A partir del reinado de Fernando VI, la necesidad de modernizar el país obligó a intentar cambiar las cosas. Ensenada envió a Jorge Juan a conocer las nuevas técnicas de construcción naval, y él y Antonio de Ulloa participaron en la expedición de La Condamine que midió el grado de la Tierra en el Ecuador. Otro impulso a la ilustración pudo haber venido a través de las Reales Sociedades de Amigos del País, cuya difusión se produjo en la etapa inicial, ambiciosa, del reinado de Carlos III. Pero el aperturismo se terminó bruscamente con el giro conservador de la segunda parte del reinado. Lentamente, quienes defendían las teorías ilustradas (Campomanes, Jovellanos) fueron marginados de la corte, al tiempo que la Iglesia reforzaba su posición contraria a las innovaciones. Una tendencia que llegaría al paroxismo durante el reinado de Carlos IV, tras el estallido de la Revolución Francesa. Aunque Godoy intentó recuperar a algunos de los ilustrados, apenas tuvo éxito, en medio de la oposición de los sectores más intransigentes de la Corte.
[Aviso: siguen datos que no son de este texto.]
-- ==== Sys2Proof/Laws/Memory.lean ====
section
/-! SUPPORT. Memory: reading after writing, the canonical form, and what a store leaves alone. -/

namespace Sys2Proof.Machine

/-! ## One byte -/

theorem Memory.lookup_write_same (m : List Host.Cell) (a : Nat) (v : Byte) :
    Memory.lookup (Memory.write m a v) a = some v := by
  induction m with
  | nil => simp [Memory.write, Memory.lookup]
  | cons c m ih =>
    obtain ⟨b, w⟩ := c
    simp only [Memory.write]
    split
    · simp [Memory.lookup]
    · split
      · simp [Memory.lookup]
      · rename_i h1 h2
        simp [Memory.lookup, h2, ih]

theorem Memory.lookup_write_other (m : List Host.Cell) (a b : Nat) (v : Byte) (h : b ≠ a) :
    Memory.lookup (Memory.write m a v) b = Memory.lookup m b := by
  induction m with
  | nil => simp [Memory.write, Memory.lookup, h]
  | cons c m ih =>
    obtain ⟨d, w⟩ := c
    simp only [Memory.write]
    split
    · simp [Memory.lookup, h]
    · split
      · rename_i h1 h2
        subst h2
        simp [Memory.lookup, h]
      · simp [Memory.lookup, ih]

@[simp] theorem Memory.read_write_same (m : List Host.Cell) (a : Nat) (v : Byte) :
    Memory.read (Memory.write m a v) a = v := by
  simp [Memory.read, Memory.lookup_write_same]

theorem Memory.read_write_other (m : List Host.Cell) (a b : Nat) (v : Byte) (h : b ≠ a) :
    Memory.read (Memory.write m a v) b = Memory.read m b := by
  simp [Memory.read, Memory.lookup_write_other m a b v h]

/-! ## The canonical form -/

theorem Memory.wf_cons (c : Host.Cell) (m : List Host.Cell) :
    Memory.wf (c :: m) = true ↔ (∀ d ∈ m, c.1 < d.1) ∧ Memory.wf m = true := by
  induction m generalizing c with
  | nil => simp [Memory.wf]
  | cons d m ih =>
    obtain ⟨a, v⟩ := c
    obtain ⟨b, w⟩ := d
    simp only [Memory.wf, Bool.and_eq_true, decide_eq_true_eq, List.mem_cons, forall_eq_or_imp]
    constructor
    · rintro ⟨h1, h2⟩
      have h3 := (ih (b, w)).mp h2
      exact ⟨⟨h1, fun d hd => Nat.lt_trans h1 (h3.1 d hd)⟩, h2⟩
    · rintro ⟨⟨h1, _⟩, h2⟩
      exact ⟨h1, h2⟩

theorem Memory.mem_write {m : List Host.Cell} {a : Nat} {v : Byte} {d : Host.Cell} (h : d ∈ Memory.write m a v) :
    d = (a, v) ∨ d ∈ m := by
  induction m with
  | nil => simpa [Memory.write] using h
  | cons c m ih =>
    obtain ⟨b, w⟩ := c
    simp only [Memory.write] at h
    split at h
    · simpa using h
    · split at h
      · rcases List.mem_cons.mp h with h | h
        · exact .inl h
        · exact .inr (List.mem_cons_of_mem _ h)
      · rcases List.mem_cons.mp h with h | h
        · exact .inr (h ▸ List.mem_cons_self)
        · rcases ih h with h | h
          · exact .inl h
          · exact .inr (List.mem_cons_of_mem _ h)

/-- A store keeps the canonical form. -/
theorem Memory.wf_write (m : List Host.Cell) (a : Nat) (v : Byte) (h : Memory.wf m = true) :
    Memory.wf (Memory.write m a v) = true := by
  induction m with
  | nil => rfl
  | cons c m ih =>
    obtain ⟨b, w⟩ := c
    have hc := (Memory.wf_cons (b, w) m).mp h
    simp only [Memory.write]
    split
    · rename_i hab
      rw [Memory.wf_cons]
      refine ⟨fun d hd => ?_, h⟩
      rcases List.mem_cons.mp hd with rfl | hd
      · exact hab
      · exact Nat.lt_trans hab (hc.1 d hd)
    · split
      · rename_i h1 h2
        subst h2
        rw [Memory.wf_cons]
        exact hc
      · rename_i h1 h2
        rw [Memory.wf_cons]
        refine ⟨fun d hd => ?_, ih hc.2⟩
        rcases Memory.mem_write hd with rfl | hd
        · show b < a; omega
        · exact hc.1 d hd

/-! ## The record of stores -/

theorem mem_insertRising {l : List Nat} {a b : Nat} : b ∈ insertRising l a ↔ b = a ∨ b ∈ l := by
  induction l with
  | nil => simp [insertRising]
  | cons c l ih =>
    simp only [insertRising]
    split
    · simp
    · split
      · rename_i h
        subst h
        simp
      · simp [ih]
        tauto

theorem rising_cons (a : Nat) (l : List Nat) : rising (a :: l) = true ↔ (∀ b ∈ l, a < b) ∧ rising l = true := by
  induction l generalizing a with
  | nil => simp [rising]
  | cons b l ih =>
    simp only [rising, Bool.and_eq_true, decide_eq_true_eq, List.mem_cons, forall_eq_or_imp]
    constructor
    · rintro ⟨h1, h2⟩
      exact ⟨⟨h1, fun d hd => Nat.lt_trans h1 (((ih b).mp h2).1 d hd)⟩, h2⟩
    · rintro ⟨⟨h1, _⟩, h2⟩
      exact ⟨h1, h2⟩

theorem rising_insertRising (l : List Nat) (a : Nat) (h : rising l = true) : rising (insertRising l a) = true := by
  induction l with
  | nil => rfl
  | cons b l ih =>
    have hc := (rising_cons b l).mp h
    simp only [insertRising]
    split
    · rename_i hab
      rw [rising_cons]
      refine ⟨fun d hd => ?_, h⟩
      rcases List.mem_cons.mp hd with rfl | hd
      · exact hab
      · exact Nat.lt_trans hab (hc.1 d hd)
    · split
      · exact h
      · rename_i h1 h2
        rw [rising_cons]
        refine ⟨fun d hd => ?_, ih hc.2⟩
        rcases mem_insertRising.mp hd with rfl | hd
        · omega
        · exact hc.1 d hd

/-! ## Stores of several bytes -/

/-- What a store changes: memory and the record of stores, and nothing else. -/
theorem State.store_eq (s : State) {w : Nat} (l : List Nat) (v : BitVec w) :
    s.store l v = { s with mem := (s.store l v).mem, stored := (s.store l v).stored } := by
  induction l generalizing s v with
  | nil => rfl
  | cons a l ih => simp only [State.store]; rw [ih]; rfl

theorem State.store_wf (s : State) {w : Nat} (l : List Nat) (v : BitVec w) (h : Memory.wf s.mem = true) :
    Memory.wf (s.store l v).mem = true := by
  induction l generalizing s v with
  | nil => exact h
  | cons a l ih => exact ih _ _ (Memory.wf_write _ _ _ h)

theorem State.store_read_other (s : State) {w : Nat} (l : List Nat) (v : BitVec w) (a : Nat) (h : a ∉ l) :
    Memory.read (s.store l v).mem a = Memory.read s.mem a := by
  induction l generalizing s v with
  | nil => rfl
  | cons b l ih =>
    simp only [List.mem_cons, not_or] at h
    simp only [State.store]
    rw [ih _ _ h.2, State.storeByte_mem, Memory.read_write_other _ _ _ _ h.1]

theorem State.mem_store_stored (s : State) {w : Nat} (l : List Nat) (v : BitVec w) (a : Nat) :
    a ∈ (s.store l v).stored ↔ a ∈ l ∨ a ∈ s.stored := by
  induction l generalizing s v with
  | nil => simp [State.store]
  | cons b l ih =>
    simp only [State.store, ih, State.storeByte_stored, mem_insertRising, List.mem_cons]
    tauto

theorem State.store_rising (s : State) {w : Nat} (l : List Nat) (v : BitVec w) (h : rising s.stored = true) :
    rising (s.store l v).stored = true := by
  induction l generalizing s v with
  | nil => exact h
  | cons a l ih => exact ih _ _ (rising_insertRising _ _ h)

/-- The bytes a store leaves, read back as a number: as many low-order bytes of the value as there are addresses. -/
theorem State.leNat_store (s : State) {w : Nat} (l : List Nat) (v : BitVec w) (h : l.Nodup) :
    leNat (l.map fun a => Memory.read (s.store l v).mem a) = v.toNat % 256 ^ l.length := by
  induction l generalizing s v with
  | nil => simp [leNat, Nat.mod_one]
  | cons a l ih =>
    obtain ⟨ha, hl⟩ := List.nodup_cons.mp h
    simp only [List.map_cons, leNat, State.store, List.length_cons]
    rw [ih _ _ hl, State.store_read_other _ _ _ _ ha, State.storeByte_mem, Memory.read_write_same]
    rw [BitVec.toNat_setWidth, BitVec.toNat_ushiftRight, Nat.shiftRight_eq_div_pow]
    show v.toNat % 256 + 256 * (v.toNat / 256 % 256 ^ l.length) = v.toNat % 256 ^ (l.length + 1)
    rw [show 256 ^ (l.length + 1) = 256 * 256 ^ l.length from by rw [Nat.pow_succ, Nat.mul_comm],
      Nat.mod_mul (a := 256)]

/-- Reading back what was stored at addresses without repeats. -/
theorem State.load_store (s : State) {w : Nat} (l : List Nat) (v : BitVec w) (h : l.Nodup) (hw : w ≤ 8 * l.length) :
    (s.store l v).load w l = v := by
  unfold State.load
  rw [State.leNat_store s l v h]
  apply BitVec.eq_of_toNat_eq
  have h1 : v.toNat < 256 ^ l.length := by
    calc v.toNat < 2 ^ w := v.isLt
      _ ≤ 2 ^ (8 * l.length) := Nat.pow_le_pow_right (by decide) hw
      _ = 256 ^ l.length := by rw [Nat.pow_mul]
  rw [Nat.mod_eq_of_lt h1, BitVec.toNat_ofNat, Nat.mod_eq_of_lt v.isLt]

/-! ## Pushes -/

theorem State.storeSlots_eq (s : State) (ps : List (List Nat)) (vs : List DWord) :
    s.storeSlots ps vs = { s with mem := (s.storeSlots ps vs).mem, stored := (s.storeSlots ps vs).stored } := by
  induction ps generalizing s vs with
  | nil => rfl
  | cons p ps ih =>
    cases vs with
    | nil => rfl
    | cons v vs => simp only [State.storeSlots]; rw [ih, State.store_eq]

theorem State.storeSlots_wf (s : State) (ps : List (List Nat)) (vs : List DWord) (h : Memory.wf s.mem = true) :
    Memory.wf (s.storeSlots ps vs).mem = true := by
  induction ps generalizing s vs with
  | nil => exact h
  | cons p ps ih =>
    cases vs with
    | nil => exact h
    | cons v vs => exact ih _ _ (State.store_wf _ _ _ h)

theorem State.storeSlots_read_other (s : State) (ps : List (List Nat)) (vs : List DWord) (a : Nat)
    (h : a ∉ ps.flatten) : Memory.read (s.storeSlots ps vs).mem a = Memory.read s.mem a := by
  induction ps generalizing s vs with
  | nil => rfl
  | cons p ps ih =>
    cases vs with
    | nil => rfl
    | cons v vs =>
      simp only [List.flatten_cons, List.mem_append, not_or] at h
      simp only [State.storeSlots]
      rw [ih _ _ h.2, State.store_read_other _ _ _ _ h.1]

theorem State.storeSlots_stored (s : State) (ps : List (List Nat)) (vs : List DWord) (h : ps.length = vs.length)
    (a : Nat) : a ∈ (s.storeSlots ps vs).stored ↔ a ∈ ps.flatten ∨ a ∈ s.stored := by
  induction ps generalizing s vs with
  | nil => simp [State.storeSlots]
  | cons p ps ih =>
    cases vs with
    | nil => simp at h
    | cons v vs =>
      simp only [State.storeSlots]
      rw [ih _ _ (by simpa using h), State.mem_store_stored, List.flatten_cons, List.mem_append]
      tauto

theorem State.storeSlots_subset (s : State) (ps : List (List Nat)) (vs : List DWord) (a : Nat)
    (h : Memory.read (s.storeSlots ps vs).mem a ≠ Memory.read s.mem a ∨ a ∈ s.stored) :
    a ∈ (s.storeSlots ps vs).stored := by
  induction ps generalizing s vs with
  | nil => exact h.resolve_left (fun hn => hn rfl)
  | cons p ps ih =>
    cases vs with
    | nil => exact h.resolve_left (fun hn => hn rfl)
    | cons v vs =>
      simp only [State.storeSlots] at *
      apply ih
      by_cases ha : a ∈ p
      · exact .inr ((State.mem_store_stored s p v a).mpr (.inl ha))
      · rcases h with h | h
        · exact .inl (by rwa [State.store_read_other _ _ _ _ ha])
        · exact .inr ((State.mem_store_stored s p v a).mpr (.inr h))

theorem State.storeSlots_rising (s : State) (ps : List (List Nat)) (vs : List DWord) (h : rising s.stored = true) :
    rising (s.storeSlots ps vs).stored = true := by
  induction ps generalizing s vs with
  | nil => exact h
  | cons p ps ih =>
    cases vs with
    | nil => exact h
    | cons v vs => exact ih _ _ (State.store_rising _ _ _ h)

end Sys2Proof.Machine
end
En ese contexto, las realizaciones fueron escasas. En el campo de las ciencias, hay que destacar algunas expediciones científicas, en las que la principal aportación fueron los estudios sobre especies botánicas que se realizaron en América, y la construcción del Observatorio Astronómico de Madrid.

En el campo de las letras, la principal generación de autores, después de Feijoo, es la de finales del siglo, con ensayistas como Jovellanos o Campomanes, prosistas como José de Cadalso, poetas como Menéndez Valdés y Quintana, y el dramaturgo Fernández de Moratín.

En cuanto a la arquitectura, la primera mitad del siglo XVIII se caracteriza por la pervivencia del Barroco, con figuras como los arquitectos José de Ribera y José de Churriguera. A mediados del siglo se impone el barroco monumental y clásico que traen los maestros italianos Juvarra y Sachetti, encargados de la construcción del Palacio Real de Madrid, obra fundamental de la arquitectura dieciochesca. En el último tercio del siglo, se impone el llamado estilo neoclásico, con arquitectos como Ventura Rodríguez, y obras tan representativas como la Puerta de Alcalá o el Museo del Prado, inicialmente construido para ser museo de ciencias naturales.

Durante la mayor parte del siglo XVIII, la pintura española apenas despuntó, inmersa en el academicismo y en la repetición de modelos clásicos. El panorama cambia radicalmente con la figura de Goya, cuyo estilo personal revoluciona la pintura europea. Tras participar en la elaboración de los cartones para tapices para la Real Fábrica en la década de 1780, en 1790 se convertirá en el retratista de la Corte, iniciando la etapa más espléndida de su carrera, que se prolongará hasta el estallido de la Guerra de la Independencia, en 1808.